Linux NFS create mask and force user equivalent

I have two Linux servers:

fileserver
Debian 5.0.3 (2.6.26-2-686)
Samba version 3.4.2

apache
Ubuntu 10.04 LTS (2.6.32-23-generic)
Apache 2.2.14

I have a number of Samba shares on fileserver so that I can access files from Windows PCs. I am also exporting /data/www-data to the apache server, where I have it mounted as /var/www.

The setup is okay, except for when I come to create files on the NFS mount. I end up with files that cannot be read by Apache, or which cannot be modified by other users on my system.

With Samba, I can specify force user, force group, create mask and directory mask, and this ensures that all files are created with suitable permissions for my Apache web server. I can't find a way to do this with NFS. Is there a way to force permissions and ownership with NFS - am I missing something obvious?

Although I've spent quite a bit of time with Linux, and am weaning myself off Windows, I still haven't quite got to grip with Linux permissions... If this is not the right way to do things, I am open to alternative suggestions.


Solution 1:

Given you're coming from Windows, you'll find that NFS is....different.

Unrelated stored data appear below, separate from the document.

-- ==== Sys2Proof/Decode.lean ====
section
/-! DEFINITION. The opcode map (R124), the decoder and, after it, the encoder (R120 to R122), with the byte-order and
field helpers they use. -/

namespace Sys2Proof

/-- The 16-bit value with this low and this high byte (R79, R122): `(hi << 8) | lo`. -/
def wordOf (lo hi : Byte) : Addr := hi ++ lo

/-- Bits 7..0 of an address. -/
def loByte (a : Addr) : Byte := a.setWidth 8

/-- Bits 15..8 of an address. -/
def hiByte (a : Addr) : Byte := (a >>> 8).setWidth 8

/-- `zext_16` of a byte (R8): a zero-page address. -/
def zext (b : Byte) : Addr := b.setWidth 16

/-- `sext_8` of a branch offset, as a 16-bit value (R8, R122). -/
def sext (b : Byte) : Addr := b.signExtend 16

/-- What an opcode byte decodes to: how many operand bytes follow and the instruction they complete. -/
inductive Shape where
  | invalid
  | one (i : Instr)
  | two (f : Byte → Instr)
  | three (f : Addr → Instr)

/-- The opcode map (R123, R124); every other opcode is invalid (R126). -/
def opcodeShape (op : Byte) : Shape :=
  match op.toNat with
  | 0x00 => .one .brk
  | 0x01 => .two .oraIndX
  | 0x05 => .two .oraZp
  | 0x06 => .two .aslZp
  | 0x08 => .one .php
  | 0x09 => .two .oraImm
  | 0x0A => .one .aslAcc
  | 0x0D => .three .oraAbs
  | 0x0E => .three .aslAbs
  | 0x10 => .two .bpl
  | 0x11 => .two .oraIndY
  | 0x15 => .two .oraZpX
  | 0x16 => .two .aslZpX
  | 0x18 => .one .clc
  | 0x19 => .three .oraAbsY
  | 0x1D => .three .oraAbsX
  | 0x1E => .three .aslAbsX
  | 0x20 => .three .jsr
  | 0x21 => .two .andIndX
  | 0x24 => .two .bitZp
  | 0x25 => .two .andZp
  | 0x26 => .two .rolZp
  | 0x28 => .one .plp
  | 0x29 => .two .andImm
  | 0x2A => .one .rolAcc
  | 0x2C => .three .bitAbs
  | 0x2D => .three .andAbs
  | 0x2E => .three .rolAbs
  | 0x30 => .two .bmi
  | 0x31 => .two .andIndY
  | 0x35 => .two .andZpX
  | 0x36 => .two .rolZpX
  | 0x38 => .one .sec
  | 0x39 => .three .andAbsY
  | 0x3D => .three .andAbsX
  | 0x3E => .three .rolAbsX
  | 0x40 => .one .rti
  | 0x41 => .two .eorIndX
  | 0x45 => .two .eorZp
  | 0x46 => .two .lsrZp
  | 0x48 => .one .pha
  | 0x49 => .two .eorImm
  | 0x4A => .one .lsrAcc
  | 0x4C => .three .jmpAbs
  | 0x4D => .three .eorAbs
  | 0x4E => .three .lsrAbs
  | 0x50 => .two .bvc
  | 0x51 => .two .eorIndY
  | 0x55 => .two .eorZpX
  | 0x56 => .two .lsrZpX
  | 0x58 => .one .cli
  | 0x59 => .three .eorAbsY
  | 0x5D => .three .eorAbsX
  | 0x5E => .three .lsrAbsX
  | 0x60 => .one .rts
  | 0x61 => .two .adcIndX
  | 0x65 => .two .adcZp
  | 0x66 => .two .rorZp
  | 0x68 => .one .pla
  | 0x69 => .two .adcImm
  | 0x6A => .one .rorAcc
  | 0x6C => .three .jmpInd
  | 0x6D => .three .adcAbs
  | 0x6E => .three .rorAbs
  | 0x70 => .two .bvs
  | 0x71 => .two .adcIndY
  | 0x75 => .two .adcZpX
  | 0x76 => .two .rorZpX
  | 0x78 => .one .sei
  | 0x79 => .three .adcAbsY
  | 0x7D => .three .adcAbsX
  | 0x7E => .three .rorAbsX
  | 0x81 => .two .staIndX
  | 0x84 => .two .styZp
  | 0x85 => .two .staZp
  | 0x86 => .two .stxZp
  | 0x88 => .one .dey
  | 0x8A => .one .txa
  | 0x8C => .three .styAbs
  | 0x8D => .three .staAbs
  | 0x8E => .three .stxAbs
  | 0x90 => .two .bcc
  | 0x91 => .two .staIndY
  | 0x94 => .two .styZpX
  | 0x95 => .two .staZpX
  | 0x96 => .two .stxZpY
  | 0x98 => .one .tya
  | 0x99 => .three .staAbsY
  | 0x9A => .one .txs
  | 0x9D => .three .staAbsX
  | 0xA0 => .two .ldyImm
  | 0xA1 => .two .ldaIndX
  | 0xA2 => .two .ldxImm
  | 0xA4 => .two .ldyZp
  | 0xA5 => .two .ldaZp
  | 0xA6 => .two .ldxZp
  | 0xA8 => .one .tay
  | 0xA9 => .two .ldaImm
  | 0xAA => .one .tax
  | 0xAC => .three .ldyAbs
  | 0xAD => .three .ldaAbs
  | 0xAE => .three .ldxAbs
  | 0xB0 => .two .bcs
  | 0xB1 => .two .ldaIndY
  | 0xB4 => .two .ldyZpX
  | 0xB5 => .two .ldaZpX
  | 0xB6 => .two .ldxZpY
  | 0xB8 => .one .clv
  | 0xB9 => .three .ldaAbsY
  | 0xBA => .one .tsx
  | 0xBC => .three .ldyAbsX
  | 0xBD => .three .ldaAbsX
  | 0xBE => .three .ldxAbsY
  | 0xC0 => .two .cpyImm
  | 0xC1 => .two .cmpIndX
  | 0xC4 => .two .cpyZp
  | 0xC5 => .two .cmpZp
  | 0xC6 => .two .decZp
  | 0xC8 => .one .iny
  | 0xC9 => .two .cmpImm
  | 0xCA => .one .dex
  | 0xCC => .three .cpyAbs
  | 0xCD => .three .cmpAbs
  | 0xCE => .three .decAbs
  | 0xD0 => .two .bne
  | 0xD1 => .two .cmpIndY
  | 0xD5 => .two .cmpZpX
  | 0xD6 => .two .decZpX
  | 0xD8 => .one .cld
  | 0xD9 => .three .cmpAbsY
  | 0xDD => .three .cmpAbsX
  | 0xDE => .three .decAbsX
  | 0xE0 => .two .cpxImm
  | 0xE1 => .two .sbcIndX
  | 0xE4 => .two .cpxZp
  | 0xE5 => .two .sbcZp
  | 0xE6 => .two .incZp
  | 0xE8 => .one .inx
  | 0xE9 => .two .sbcImm
  | 0xEA => .one .nop
  | 0xEC => .three .cpxAbs
  | 0xED => .three .sbcAbs
  | 0xEE => .three .incAbs
  | 0xF0 => .two .beq
  | 0xF1 => .two .sbcIndY
  | 0xF5 => .two .sbcZpX
  | 0xF6 => .two .incZpX
  | 0xF8 => .one .sed
  | 0xF9 => .three .sbcAbsY
  | 0xFD => .three .sbcAbsX
  | 0xFE => .three .incAbsX
  | _ => .invalid

/-- The length of the instruction an opcode begins (R128), none where the opcode is invalid (R126). -/
def opcodeLength (op : Byte) : Option Nat :=
  match opcodeShape op with
  | .invalid => none
  | .one _ => some 1
  | .two _ => some 2
  | .three _ => some 3

/-- The decoder: the instruction the first bytes of a list hold and the bytes after it; none where the opcode is
invalid (R126) or the list ends inside the instruction. Operand bytes follow the opcode, low byte first (R120, R122). -/
def decode : List Byte → Option (Instr × List Byte)
  | [] => none
  | op :: rest =>
    match opcodeShape op with
    | .invalid => none
    | .one i => some (i, rest)
    | .two f =>
      match rest with
      | b :: rest => some (f b, rest)
      | [] => none
    | .three f =>
      match rest with
      | lo :: hi :: rest => some (f (wordOf lo hi), rest)
      | _ => none

/-- The bytes of an instruction (R120 to R124). -/
def encode : Instr → List Byte
  | .ldaImm v => [0xA9, v]
  | .ldaZp zp => [0xA5, zp]
  | .ldaZpX zp => [0xB5, zp]
  | .ldaAbs addr => [0xAD, loByte addr, hiByte addr]
  | .ldaAbsX addr => [0xBD, loByte addr, hiByte addr]
  | .ldaAbsY addr => [0xB9, loByte addr, hiByte addr]
  | .ldaIndX zp => [0xA1, zp]
  | .ldaIndY zp => [0xB1, zp]
  | .ldxImm v => [0xA2, v]
  | .ldxZp zp => [0xA6, zp]
  | .ldxZpY zp => [0xB6, zp]
  | .ldxAbs addr => [0xAE, loByte addr, hiByte addr]
  | .ldxAbsY addr => [0xBE, loByte addr, hiByte addr]
  | .ldyImm v => [0xA0, v]
  | .ldyZp zp => [0xA4, zp]
  | .ldyZpX zp => [0xB4, zp]
  | .ldyAbs addr => [0xAC, loByte addr, hiByte addr]
  | .ldyAbsX addr => [0xBC, loByte addr, hiByte addr]
  | .staZp zp => [0x85, zp]
  | .staZpX zp => [0x95, zp]
  | .staAbs addr => [0x8D, loByte addr, hiByte addr]
  | .staAbsX addr => [0x9D, loByte addr, hiByte addr]
  | .staAbsY addr => [0x99, loByte addr, hiByte addr]
  | .staIndX zp => [0x81, zp]
  | .staIndY zp => [0x91, zp]
  | .stxZp zp => [0x86, zp]
  | .stxZpY zp => [0x96, zp]
  | .stxAbs addr => [0x8E, loByte addr, hiByte addr]
  | .styZp zp => [0x84, zp]
  | .styZpX zp => [0x94, zp]
  | .styAbs addr => [0x8C, loByte addr, hiByte addr]
  | .tax => [0xAA]
  | .tay => [0xA8]
  | .txa => [0x8A]
  | .tya => [0x98]
  | .tsx => [0xBA]
  | .txs => [0x9A]
  | .pha => [0x48]
  | .php => [0x08]
  | .pla => [0x68]
  | .plp => [0x28]
  | .adcImm v => [0x69, v]
  | .adcZp zp => [0x65, zp]
  | .adcZpX zp => [0x75, zp]
  | .adcAbs addr => [0x6D, loByte addr, hiByte addr]
  | .adcAbsX addr => [0x7D, loByte addr, hiByte addr]
  | .adcAbsY addr => [0x79, loByte addr, hiByte addr]
  | .adcIndX zp => [0x61, zp]
  | .adcIndY zp => [0x71, zp]
  | .sbcImm v => [0xE9, v]
  | .sbcZp zp => [0xE5, zp]
  | .sbcZpX zp => [0xF5, zp]
  | .sbcAbs addr => [0xED, loByte addr, hiByte addr]
  | .sbcAbsX addr => [0xFD, loByte addr, hiByte addr]
  | .sbcAbsY addr => [0xF9, loByte addr, hiByte addr]
  | .sbcIndX zp => [0xE1, zp]
  | .sbcIndY zp => [0xF1, zp]
  | .andImm v => [0x29, v]
  | .andZp zp => [0x25, zp]
  | .andZpX zp => [0x35, zp]
  | .andAbs addr => [0x2D, loByte addr, hiByte addr]
  | .andAbsX addr => [0x3D, loByte addr, hiByte addr]
  | .andAbsY addr => [0x39, loByte addr, hiByte addr]
  | .andIndX zp => [0x21, zp]
  | .andIndY zp => [0x31, zp]
  | .oraImm v => [0x09, v]
  | .oraZp zp => [0x05, zp]
  | .oraZpX zp => [0x15, zp]
  | .oraAbs addr => [0x0D, loByte addr, hiByte addr]
  | .oraAbsX addr => [0x1D, loByte addr, hiByte addr]
  | .oraAbsY addr => [0x19, loByte addr, hiByte addr]
  | .oraIndX zp => [0x01, zp]
  | .oraIndY zp => [0x11, zp]
  | .eorImm v => [0x49, v]
  | .eorZp zp => [0x45, zp]
  | .eorZpX zp => [0x55, zp]
  | .eorAbs addr => [0x4D, loByte addr, hiByte addr]
  | .eorAbsX addr => [0x5D, loByte addr, hiByte addr]
  | .eorAbsY addr => [0x59, loByte addr, hiByte addr]
  | .eorIndX zp => [0x41, zp]
  | .eorIndY zp => [0x51, zp]
  | .cmpImm v => [0xC9, v]
  | .cmpZp zp => [0xC5, zp]
  | .cmpZpX zp => [0xD5, zp]
  | .cmpAbs addr => [0xCD, loByte addr, hiByte addr]
  | .cmpAbsX addr => [0xDD, loByte addr, hiByte addr]
  | .cmpAbsY addr => [0xD9, loByte addr, hiByte addr]
  | .cmpIndX zp => [0xC1, zp]
  | .cmpIndY zp => [0xD1, zp]
  | .cpxImm v => [0xE0, v]
  | .cpxZp zp => [0xE4, zp]
  | .cpxAbs addr => [0xEC, loByte addr, hiByte addr]
  | .cpyImm v => [0xC0, v]
  | .cpyZp zp => [0xC4, zp]
  | .cpyAbs addr => [0xCC, loByte addr, hiByte addr]
  | .bitZp zp => [0x24, zp]
  | .bitAbs addr => [0x2C, loByte addr, hiByte addr]
  | .aslAcc => [0x0A]
  | .aslZp zp => [0x06, zp]
  | .aslZpX zp => [0x16, zp]
  | .aslAbs addr => [0x0E, loByte addr, hiByte addr]
  | .aslAbsX addr => [0x1E, loByte addr, hiByte addr]
  | .lsrAcc => [0x4A]
  | .lsrZp zp => [0x46, zp]
  | .lsrZpX zp => [0x56, zp]
  | .lsrAbs addr => [0x4E, loByte addr, hiByte addr]
  | .lsrAbsX addr => [0x5E, loByte addr, hiByte addr]
  | .rolAcc => [0x2A]
  | .rolZp zp => [0x26, zp]
  | .rolZpX zp => [0x36, zp]
  | .rolAbs addr => [0x2E, loByte addr, hiByte addr]
  | .rolAbsX addr => [0x3E, loByte addr, hiByte addr]
  | .rorAcc => [0x6A]
  | .rorZp zp => [0x66, zp]
  | .rorZpX zp => [0x76, zp]
  | .rorAbs addr => [0x6E, loByte addr, hiByte addr]
  | .rorAbsX addr => [0x7E, loByte addr, hiByte addr]
  | .incZp zp => [0xE6, zp]
  | .incZpX zp => [0xF6, zp]
  | .incAbs addr => [0xEE, loByte addr, hiByte addr]
  | .incAbsX addr => [0xFE, loByte addr, hiByte addr]
  | .decZp zp => [0xC6, zp]
  | .decZpX zp => [0xD6, zp]
  | .decAbs addr => [0xCE, loByte addr, hiByte addr]
  | .decAbsX addr => [0xDE, loByte addr, hiByte addr]
  | .inx => [0xE8]
  | .iny => [0xC8]
  | .dex => [0xCA]
  | .dey => [0x88]
  | .jmpAbs addr => [0x4C, loByte addr, hiByte addr]
  | .jmpInd addr => [0x6C, loByte addr, hiByte addr]
  | .jsr addr => [0x20, loByte addr, hiByte addr]
  | .rts => [0x60]
  | .bcc off => [0x90, off]
  | .bcs off => [0xB0, off]
  | .beq off => [0xF0, off]
  | .bne off => [0xD0, off]
  | .bmi off => [0x30, off]
  | .bpl off => [0x10, off]
  | .bvc off => [0x50, off]
  | .bvs off => [0x70, off]
  | .clc => [0x18]
  | .sec => [0x38]
  | .cli => [0x58]
  | .sei => [0x78]
  | .cld => [0xD8]
  | .sed => [0xF8]
  | .clv => [0xB8]
  | .nop => [0xEA]
  | .brk => [0x00]
  | .rti => [0x40]

/-- The bytes of a table word, first byte in the least significant bits, padded with zero bytes to the longest
instruction. -/
def tableWordBytes (nbits w : Nat) : List Byte :=
  let w := w % 2 ^ nbits
  [BitVec.ofNat 8 w, BitVec.ofNat 8 (w / 256), BitVec.ofNat 8 (w / 65536)]

/-- The instruction the decoder reads from a word numbered as spec/opcode_table.json numbers it. -/
def decodeTableWord (nbits w : Nat) : Option Instr := (decode (tableWordBytes nbits w)).map (·.1)

end Sys2Proof
end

The issue you're running into is fairly common. NFS is passing the UID and GID of the files/directories back and forth between the machines with the assumption that the user and group IDs are mapped identically on both. This means that you can get a situation where the UID/GID on the server is passed back to a NFS client, but it can't matched in the client's /etc/passwd or /etc/group, which means no access.

In the (distant) past this was co-oridnated with NIS and NIS+, although there are other schemes that have been wedged into this framework (Samba's Winbind being one of them). However, this requires a central ID server, followed by a lot of hand-fixing permissions.

There are different ways to fix this, but the cheapest/quickest is to create a group with the same group ID number on both machines - say, group ID 50000 - and set the group bits on the file server while adding the appropriate user to the group on the client; then use the group permissions on the files to control access. Not a great solution but it will work. Note that you could have problems with services that explicitly change their group at runtime (aka privledge drop) and you might need to change the setting that controls what group is assumed at runtime to ensure it is the one you have created.

For those files that come inbound via a Windows share (aka Samba) simply force the group to be the same as the one you create. That way all files automatically get the "right" GID.

Solution 2:

You could also use the all_squash option which makes anonymous (user & group) all the exported files & folder, and attach them to a specific GID & UID.

/data/www-data apache(rw,all_squash,anonuid=<your UID>,anongid=<your GID>,sync)

The problem with that is that all users on the apache server will see your mount point with nobody nobody as user & group, and could write in the mount (but anyway, on the Samba server, the files will be created as <your UID>/<your GID>).